1 авг. 2010 г.

The Ghost Writer

& Adam Lang: Have you really got my entire book on that little thing?
    Amelia: We can get 100 books on it, Adam. And it can be copied in a flash. That's the trouble.
    Adam: Amazing.


& Ghost: Hi, Rick. Now they want the book in two weeks. Thanks for getting me this job. Can't talk. Some peace protestors are trying to kill me.


& Amelia: Are you ill?
    Ghost: No, I'm aging. This place is Shangri-La in reverse.


& Adam: Are you saying I can't leave the United States?
    Lawyer-1: As your attorney, I strongly advise you not to travel to any country that recognizes the jurisdiction of the International Criminal Court.
    Adam: Well, just about every country in the world recognizes the ICC.
    Lawyer-1: America doesn't.
    Adam: Who else?
    Lawyer-2: Iraq, China, North Korea, Indonesia, Israel.
    Adam: And that's it?
    Lawyer-2: There are some parts of Africa.

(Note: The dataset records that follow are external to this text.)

-- ==== Sys2Proof/Machine/State.lean ====
section
/-!
DEFINITION. The state of OSPF-CKSUM as plain data: the block's registers, latch and buffer (spec/10_state.md), the input
`rst`, and what the outside world still has to do (the Host's program, the schedule).
-/

namespace Sys2Proof.Machine

/-- Sparse data by key: a list of pairs with strictly rising keys (`Sparse.wf` in Machine/Ops.lean). -/
abbrev Sparse (α : Type) := List (Nat × α)

/-- The packet buffer's written bytes (spec/10_state.md R25): a list of `Host.Cell`. An offset that is not listed is
unwritten and has no value (spec/20_memory.md R41, spec/70_reset_and_hazards.md R121). -/
abbrev Memory := Sparse Byte

/-- The outcomes STATUS.ERRCODE reports (spec/60_exceptions.md R101); codes 7 to 15 are never produced. -/
inductive ErrCode where
  /-- 0 NONE. -/
  | none
  /-- 1 ILLEGAL_CMD. -/
  | illegalCmd
  /-- 2 LEN_RANGE. -/
  | lenRange
  /-- 3 TRUNCATED. -/
  | truncated
  /-- 4 CHECKSUM_MISMATCH. -/
  | checksumMismatch
  /-- 5 LENGTH_MISMATCH. -/
  | lengthMismatch
  /-- 6 AUTH_UNSUPPORTED. -/
  | authUnsupported
  deriving DecidableEq, Repr

/-- CTRL (spec/10_state.md R13, R14); bits 31:2 hold nothing (R15). -/
structure Ctrl where
  /-- CTRL.IE, bit 0. -/
  ie : Bool
  /-- CTRL.LEN_CHECK, bit 1. -/
  lenCheck : Bool
  deriving DecidableEq, Repr

/-- STATUS (spec/10_state.md R18 to R20). STATUS.BUSY is stored as the latch's validity (`Block.busy` in Machine/Flags.lean, log 12). -/
structure Status where
  /-- STATUS.DONE, bit 1. -/
  done : Bool
  /-- STATUS.BUSYWR, bit 2. -/
  busyWr : Bool
  /-- STATUS.ERRCODE, bits 7:4. -/
  errCode : ErrCode
  deriving DecidableEq, Repr

/-- HDR (spec/10_state.md R24). -/
structure Hdr where
  /-- HDR.LENF, bits 31:16. -/
  lenf : Half
  /-- HDR.CKF, bits 15:0. -/
  ckf : Half
  deriving DecidableEq, Repr

/-- The pending-command latch P (spec/10_state.md R27). -/
structure Latch where
  /-- The 32-bit CMD write data. -/
  word : Word
  /-- LEN.N at acceptance. -/
  n : Half
  /-- CTRL.LEN_CHECK at acceptance. -/
  lenchk : Bool
  deriving DecidableEq, Repr

/-- The hardware block. -/
structure Block where
  /-- The parameter BUF_BYTES (spec/00_scope.md R5, log 3); no step writes it. -/
  bufBytes : Nat
  /-- CTRL. -/
  ctrl : Ctrl
  /-- STATUS, all but BUSY. -/
  status : Status
  /-- LEN.N. -/
  len : Half
  /-- RESULT.CSUM. -/
  result : Half
  /-- HDR. -/
  hdr : Hdr
  /-- The latch P; `none` is "invalid". -/
  latch : Option Latch
  /-- The packet buffer. -/
  buf : Memory
  deriving DecidableEq, Repr

/-- The width of a Host access, 1, 2 or 4 bytes (spec/20_memory.md R30). -/
inductive Width where
  | w1
  | w2
  | w4
  deriving DecidableEq, Repr

/-- One line of a Host program (spec/30_encoding.md R59, spec/20_memory.md R43). -/
inductive HostOp where
  /-- `sw`, `sh`, `sb`: BusWrite(off, w, d). -/
  | store (w : Width) (off : Offset) (d : Word)
  /-- `lw`, `lh`, `lb`: host-side variable r ← BusRead(off, w). -/
  | load (r : Nat) (w : Width) (off : Offset)
  /-- `wait`: `L: lw t, STATUS`; `if t[0] = 1 goto L`. -/
  | wait (t : Nat)
  /-- The other half of the completion handshake: the Host waits for `irq`, which comes where CTRL.IE = 1 (spec/20_memory.md R43;
  R59 has no notation for it, log 21). -/
  | waitIrq
  deriving DecidableEq, Repr

/-- The Host agent (spec/10_state.md R10). -/
structure HostAgent where
  /-- What it still has to do, in issue order. -/
  program : List HostOp
  /-- The host-side variables of spec/30_encoding.md R59. -/
  vars : Sparse Word
  /-- The model's counter for draws (log 4). -/
  draws : Nat
  deriving DecidableEq, Repr

/-- What the scheduler, or the input `rst`, does next (spec/10_state.md R10, spec/70_reset_and_hazards.md R120). -/
inductive Turn where
  /-- The Host performs its next operation. -/
  | host
  /-- The Engine performs its complete step, if that is enabled. -/
  | engine
  /-- The input `rst` takes this level. -/
  | rst (level : Bool)
  deriving DecidableEq, Repr

/-- The whole machine. -/
structure State where
  /-- The hardware. -/
  block : Block
  /-- The level of the input `rst`. -/
  rst : Bool
  /-- The Host. -/
  host : HostAgent
  /-- The turns still scheduled (log 9). -/
  sched : List Turn
  deriving DecidableEq, Repr

/-- The conditions of spec/20_memory.md R33 under which a Host access raises HostFault. -/
inductive HostFaultCause where
  /-- (a) `off mod w ≠ 0`. -/
  | misaligned
  /-- (b) off lies in 0x00018 to 0x0FFFF. -/
  | reservedOffset
  /-- (c) a register access of a width other than 4. -/
  | registerWidth
  /-- (d) a byte of the access lies beyond the buffer. -/
  | beyondBuffer
  deriving DecidableEq, Repr

/-- Why the machine stops. -/
inductive Fault where
  /-- The bus error response to a Host access, "a fault of the Host agent" (spec/60_exceptions.md R110). Raised by a Host turn;
  the block's state is the one before the access. Safe: the model stops where a platform might let its Host go on (log 1). -/
  | hostFault (cause : HostFaultCause)
  /-- The model's own UninitRead (spec/20_memory.md R41): a command's range covers the unwritten byte at this offset, the
  lowest such. Raised by a command. Safe: the hardware raises nothing and computes over undefined data (log 2). -/
  | uninitRead (offset : Nat)
  /-- `exec` was asked for the complete step while no command is pending; spec/10_state.md R10 enables no step there. Never raised
  by `step`. Safe: a stuck state (log 11). -/
  | engineIdle
  deriving DecidableEq, Repr

/-- Why the model gives an instruction no meaning. -/
inductive Refusal where
  /-- The instruction of this mnemonic is not modelled yet. Raised by `exec`'s arm for it; no arm does. Safe. -/
  | notModelled (mnemonic : String)
  deriving DecidableEq, Repr

/-- The block right after reset with the capacity `n` (spec/10_state.md R29): CTRL = 0x2, everything else 0, the latch invalid,
every buffer byte unwritten. -/
def Block.reset (n : Nat) : Block :=
  { bufBytes := n
    ctrl := { ie := false, lenCheck := true }
    status := { done := false, busyWr := false, errCode := .none }
    len := 0#16
    result := 0#16
    hdr := { lenf := 0#16, ckf := 0#16 }
    latch := none
    buf := [] }

/-- The machine right after reset with the capacity `n`: `rst` released, no Host operation and no turn pending
(logs 4, 9, 10, 13, 16). -/
def State.resetWith (n : Nat) : State :=
  { block := Block.reset n
    rst := false
    host := { program := [], vars := [], draws := 0 }
    sched := [] }

/-- The machine right after reset, with this implementation's BUF_BYTES. -/
def State.reset : State := State.resetWith Config.bufBytes

end Sys2Proof.Machine
end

& Hotel clerk: What can I do for you, sir?
    Ghost: You wouldn't happen to know if there are any flights leaving the airport tonight, would you?
    Clerk: Not unless you've got your own private jet.
    Ghost: I lent it to my butler.



On Imdb


~ Ну так, незамысловато. От Ghost-a избавляться, конечно, нужно. Но не так же тупогрубо.